_WORK ORDER_:
Which lines of the records contain the word "busy"? Show each of them.

_TASK INPUT_:
::::::

/-! ## Long forms (R97 to R99) -/

/-- The fields of a long form as a queue entry (R98): what stands at issue is captured. -/
def Core.queueEntry (c : Core) (w : Word) (desc : List Word) : QEntry :=
  { func := field w 16 7, imm := field w 32 22
    waitEn := bit w 15, waitEv := field w 11 4, waitClr := bit w 5, postEn := bit w 10, postEv := field w 6 4
    a := c.sreg (field w 0 5), b := c.sreg (field w 59 5), c := c.sreg (field w 54 5)
    seed := c.srseed, tile := c.srtile, phase := c.phase.toNat, pc := c.pc, instr := field w 0 32
    job := c.job, gen := c.gen, part := c.part, desc := desc }

/-- Issue a long form (R98): a false predicate retires it with no effect; without a credit it stalls. DESIGN CHOICE (log 101): a nonzero
must-be-zero field faults (R91) whether or not the predicate is true, as it does in LIMM. -/
def State.issueLong (s : State) (n major : Nat) (w : Word) (legal : Bool) (room : Core → Bool) (put : Core → State) : State :=
  if field w 26 6 ≠ major then s
  else
    let c := s.getCore n
    let on := c.pred (field w 23 3)
    let regs := if on then [BitVec.ofNat 5 (field w 0 5), BitVec.ofNat 5 (field w 59 5), BitVec.ofNat 5 (field w 54 5)] else []
    s.issue n { word := field w 0 32, second := some (field w 32 32) } regs (legal && (bit w 15 || !(bit w 5))) fun c =>
      if ¬ on then s.setCore n (c.retire 2 1)
      else if ¬ room c then s
      else put c

def execMx (core : CoreId) (w : Word) (s : State) : Host.Outcome State Fault Refusal :=
  let n := core.toNat
  .next (s.issueLong n 0x38 w true (fun c => c.mq.length < 32) fun c =>
    s.setCore n ({ c with mq := c.mq ++ [c.queueEntry w []] }.retire 2 1))

def execVx (core : CoreId) (w : Word) (s : State) : Host.Outcome State Fault Refusal :=
  let n := core.toNat
  .next (s.issueLong n 0x39 w true (fun c => c.vq.length < 32) fun c =>
    s.setCore n ({ c with vq := c.vq ++ [c.queueEntry w []] }.retire 2 1))

/-- DMA SUBMIT (R99, R183): the descriptor is copied through the store buffer at issue, and a nonzero IMM22 faults (R91). DEDUCED (log 33):
another FUNC, which names no command, copies nothing, and the engine refuses it. DESIGN CHOICE (log 101): the spec names no ADDR for a fault
of the descriptor's address; it is the core's scratch base plus RA, also past the end of scratch. -/
def execDmaSubmit (core : CoreId) (w : Word) (s : State) : Host.Outcome State Fault Refusal :=
  let n := core.toNat
  .next (s.issueLong n 0x3A w (field w 16 7 != 0 || field w 32 22 == 0) (fun c => c.dq.length < 64) fun c =>
    let ra := (c.sreg (field w 0 5)).toNat
    let a := scratchOf n + ra
    let causes := (if ra % 64 = 0 then [] else [FaultCause.align]) ++
      (if ra < scratchSize then (if s.poisoned a then [FaultCause.poison] else []) else [FaultCause.addr])
    if field w 16 7 ≠ 0 then s.setCore n ({ c with dq := c.dq ++ [c.queueEntry w []] }.retire 2 2)
    else match causes with
    | [] =>
      let desc := (upFrom 0 8).map fun i => BitVec.ofNat 64 (leNat (s.overlay c c.ids (a + 8 * i) 8))
      s.setCore n ({ c with dq := c.dq ++ [c.queueEntry w desc] }.retire 2 2)
    | _ => s.scalarFault n causes a 0)

end Sys2Proof.Machine
end

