/-- RTE_RSET_B and RTE_RACK lock while a partition is bound to the route set's job (R266). -/
def State.writeRsetPart (s : State) (who : Nat) (r : Reg) (ix i : Nat) (val : Word) : State :=
  s.byManager who (Src.die 0) fun s => s.writeWord r ix val (if s.rsetBound i then r.mask 0 .rwl else 0) (Src.die 0)

/-- The checks of the table "Route set checks" on a route set whose fields are written: the status of the first that fails. -/
def State.rsetCheck (s : State) (i : Nat) : Option Nat :=
  let job := s.getF RTE_RSET_A.JOB i
  let others := (upFrom 0 16).filter fun j => j != i && s.flag RTE_RSET_A.VALID j
  let blo := s.getF RTE_RSET_B.BOARD_LO i
  let bhi := s.getF RTE_RSET_B.BOARD_HI i
  let slo := s.getF RTE_RSET_B.SLOT_LO i
  let shi := s.getF RTE_RSET_B.SLOT_HI i
  let racks := upFrom 0 256
  let load := ((i :: others).map fun j => s.sliceSize j * (s.getF RTE_RSET_B.ORD_CHANS_M1 j + 1)).sum
  if !(s.flag RTE_SELF.RACK_VALID) then some Status.badArg
  else if job == 0 || others.any fun j => s.getF RTE_RSET_A.JOB j == job then some Status.badArg
  else if !(decide (blo ≤ bhi) && decide (bhi ≤ s.getF TOP_MSIZE.BOARDS_M1) && decide (slo ≤ shi) && decide (shi ≤ s.getF TOP_MSIZE.MODS_M1) &&
      s.inSlice i s.epn && racks.all fun r => !(s.rackIn i r) || decide (r ≤ s.getF TOP_MSIZE.RACKS_M1)) then some Status.badArg
  else if !(racks.all fun r => !(s.rackReach i r) || (s.rackIn i r && r != s.rackNo)) then some Status.badArg
  else if load > 1048576 then some Status.noResource
  else if !(s.slotHolds (s.getF RTE_RSET_A.KEY i) job (s.flag RTE_RSET_A.KGEN_TX i)) then some Status.badArg
  else none

/-- The key slot of a route set that has come into force is in use from then on (R409). -/
def State.nameSlot (s : State) (slot : Nat) : State :=
  { s with sec := { s.sec with slots := SMap.insert s.sec.slots slot { SMap.get {} s.sec.slots slot with named := true } } }

/-- A write of RTE_RSET_A: locks (R266), the generations it names (R408), the detour of waiting traffic (R272), and the checks where VALID rises
(R265). -/
def State.writeRsetA (s : State) (who i : Nat) (val : Word) : State :=
  s.byManager who (Src.die 0) fun s =>
    let old := s.reg .RTE_RSET_A i
    let was := s.flag RTE_RSET_A.VALID i
    let s1 := s.writeWord .RTE_RSET_A i val (if s.rsetBound i then Reg.mask .RTE_RSET_A 0 .rwl else 0) (Src.die 0)
    let holds := fun (g : Nat) => s1.slotHolds (s1.getF RTE_RSET_A.KEY i) (s1.getF RTE_RSET_A.JOB i) (g == 1)
    let rx := s1.getF RTE_RSET_A.KGEN_RX i
    let good := holds (s1.getF RTE_RSET_A.KGEN_TX i) && (!(natBit rx 0) || holds 0) && (!(natBit rx 1) || holds 1)
    let s2 := if good then s1
      else ((s1.setF RTE_RSET_A.KGEN_TX i (field old 3 1)).setF RTE_RSET_A.KGEN_RX i (field old 4 2)).refuseWrite Status.badArg (Src.die 0)
    let s2 := if s2.flag RTE_RSET_A.ORD_DETOUR i && !(bit old 2) then s2.retryWaiting else s2
    if !was && s2.flag RTE_RSET_A.VALID i then
      (match (s2.setF RTE_RSET_A.VALID i 0).rsetCheck i with
       | some st => (s2.setF RTE_RSET_A.VALID i 0).refuseWrite st (Src.die 0)
       | none => s2.nameSlot (s2.getF RTE_RSET_A.KEY i))
    else s2

def execRouteSetValidate (who : Ident) (rset : BitVec 4) (val : Word) (s : State) : Host.Outcome State Fault Refusal :=
  .next (if bit val 0 then s.writeRsetA who.toNat rset.toNat val else s)

def execRouteSetInvalidate (who : Ident) (rset : BitVec 4) (val : Word) (s : State) : Host.Outcome State Fault Refusal :=
  .next (if bit val 0 then s else s.writeRsetA who.toNat rset.toNat val)

/-- Writes to an entry of the active bank of a bound job are ignored (R276). -/
def State.schedHeld (s : State) (n : Nat) : Bool :=
  s.getF RTE_SCHED_A.BANK n == s.getF RTE_BANKSW.ACTIVE && s.rsetBound (s.getF RTE_SCHED_A.RSET n)

/-- The refusals of R280. -/
def State.schedBad (s : State) (n : Nat) : Bool :=
  let slots := s.reg .RTE_SCHED_B n
  let strands := s.getF RTE_SCHED_A.STRANDS n
  let link := s.getF RTE_SCHED_A.LINK n
  let others := ((s.regs.filter fun e => e.1 % 256 == Reg.num .RTE_SCHED_A && bit e.2 0).map fun e => e.1 / 256).filter fun m => m != n
  !(s.flag RTE_RSET_A.VALID (s.getF RTE_SCHED_A.RSET n)) || !(isLink link) || strands == 0 ||
  others.any fun m => s.getF RTE_SCHED_A.BANK m == s.getF RTE_SCHED_A.BANK n && s.getF RTE_SCHED_A.LINK m == link &&
    (s.getF RTE_SCHED_A.STRANDS m &&& strands) != 0 && (s.reg .RTE_SCHED_B m &&& slots) != 0

def State.writeSchedA (s : State) (who n : Nat) (val : Word) : State :=
  s.byManager who (Src.die 0) fun s =>
    if s.schedHeld n then s.refuseWrite Status.denied (Src.die 0)
    else
      let s1 := s.writeWord .RTE_SCHED_A n val 0 (Src.die 0)
      if bit val 0 && s1.schedBad n then (s1.setF RTE_SCHED_A.VALID n 0).refuseWrite Status.badArg (Src.die 0) else s1

def State.writeSchedB (s : State) (who n : Nat) (val : Word) : State :=
  s.byManager who (Src.die 0) fun s => if s.schedHeld n then s.refuseWrite Status.denied (Src.die 0) else s.setReg .RTE_SCHED_B n val

/-- SCHED_ENTRY_VALIDATE: a write of RTE_SCHED_A with VALID set. -/
def execSchedEntryValidate (who : Ident) (n : BitVec 12) (val : Word) (s : State) : Host.Outcome State Fault Refusal :=
  .next (if bit val 0 then s.writeSchedA who.toNat n.toNat val else s)
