/-- An ABORT that has passed its checks (R446, R447). -/
def State.takeAbort (s : State) (l : Nat) (p : Packet) : State :=
  let job := Pkt.job p
  let f := Pkt.arg p % 65536
  let status := natField (Pkt.arg p) 16 8
  let cls := natField (Pkt.arg p) 24 4
  let fe := natBit (Pkt.arg p) 28
  let origin := Pkt.count p % 65536
  match s.abortWin job with
  | none => (((s.enterWindow job status f fe origin cls).abortLocal job status f fe origin).sendAborts job status f fe origin cls (some l))
  | some w =>
    if w.earlierThan f fe then (s.enterWindow job status f fe origin cls).sendAborts job status f fe origin cls (some l) else s

def execAbortPacket (die : Die) (link : Link) (pkt : Packet) (s : State) : Host.Outcome State Fault Refusal :=
  let d := die.toNat
  let l := link.toNat
  .next (s.packetRow PT.abort d l pkt fun vl _ s => (s.takeAbort l pkt).consume vl d l pkt)

/-- ABORT_FENCE_END: course F has ended, and what was held back tries again. -/
def execAbortFenceEnd (job : BitVec 16) (s : State) : Host.Outcome State Fault Refusal :=
  let j := job.toNat
  .next (match s.abortWin j with
    | some w =>
      if !w.ended && s.reached w.fenceEnd then
        (({ s with rst := { s.rst with aborts := SMap.insert s.rst.aborts j { w with ended := true } } }).showAbort j).retryWaiting
      else s
    | none => s)

/-- ABORT_WINDOW_END: course F + 256 has ended. -/
def execAbortWindowEnd (job : BitVec 16) (s : State) : Host.Outcome State Fault Refusal :=
  let j := job.toNat
  .next (match s.abortWin j with
    | some w =>
      if s.reached w.winEnd then
        let s1 : State := { s with rst := { s.rst with aborts := SMap.erase s.rst.aborts j } }
        let s2 := match s1.rsetOf j with
          | some i => (s1.setF RST_JOB.ABORTED i 0).setF RST_JOB.HOLD i 0
          | none => s1
        s2.retryWaiting
      else s
    | none => s)

/-! ## Mailbox commands (R453, R454) -/

def cmdResetStatus : Cmd := fun who w s =>
  let p := natField (w 1) 0 4
  if !(unusedZero w 0xF 2) then ((Status.badArg, []), s)
  else if !(s.reaches who p) then ((Status.denied, []), s)
  else
    let j := match SMap.find? s.sec.bindings p with | some b => (s.reg .RST_JOB b.rset).toNat | none => 0
    ((Status.ok, words2 (s.rstPart p).toNat ++ words2 s.rstStat.toNat ++ words2 j), s)

def execResetStatus (chan : BitVec 6) (s : State) : Host.Outcome State Fault Refusal := .next (s.mbxCmd chan.toNat 0x33 cmdResetStatus)

/-- The fuse map holds a failed cistern. -/
def State.cisternLost (s : State) : Bool := s.rst.fuseMap.any fun e => e.kind == 6

/-- The module is restored: stages SLATES to READY after the cisterns have been brought up and tested again. -/
def State.restoreModule (s : State) : State :=
  let s1 := (((s.setF BOOT_STAT.STAGE 0 Stage.slates).setF BOOT_STAT.CIS_DONE 0 0).setF BOOT_STAT.WAVES 0 0).setF RST_STAT.OFFLINE 0 0
  { s1 with rst := { s1.rst with compTimes := [], stageStart := s1.clock, starting := [] } }

/-- RESTORE; a management session may always send it, PF0 and PF1 while HOST_RESTORE is 1. -/
def cmdRestore (mgmt : Bool) : Cmd := fun who w s =>
  let p := natField (w 1) 0 4
  if !(unusedZero w 0x10F 2) then ((Status.badArg, []), s)
  else if !(mgmt || (Who.isPF who && s.flag RST_ESC.HOST_RESTORE)) then ((Status.denied, []), s)
  else if natBit (w 1) 8 then
    (if s.cisternLost then ((Status.offline, []), s)
     else if s.rst.compute.isSome then ((Status.busy, []), s)
     else if s.stage ≠ Stage.offline then ((Status.badArg, []), s)
     else ((Status.ok, []), s.restoreModule))
  else if s.stage ≠ Stage.ready then ((if s.rst.compute.isSome then Status.busy else Status.offline, []), s)
  else if s.getF RST_PART.STATE p = 1 then ((Status.busy, []), s)
  else
    let s1 : State := { s with rst := { s.rst with partTimes := SMap.erase s.rst.partTimes p } }
    ((Status.ok, []), s1.startPartReset p Status.ok none false)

::::::

_SOLUTION BELOW_:
     else if s.rst.compute.isSome then ((Status.busy, []), s)
  else if s.stage ≠ Stage.ready then ((if s.rst.compute.isSome then Status.busy else Status.offline, []), s)
  else if s.getF RST_PART.STATE p = 1 then ((Status.busy, []), s)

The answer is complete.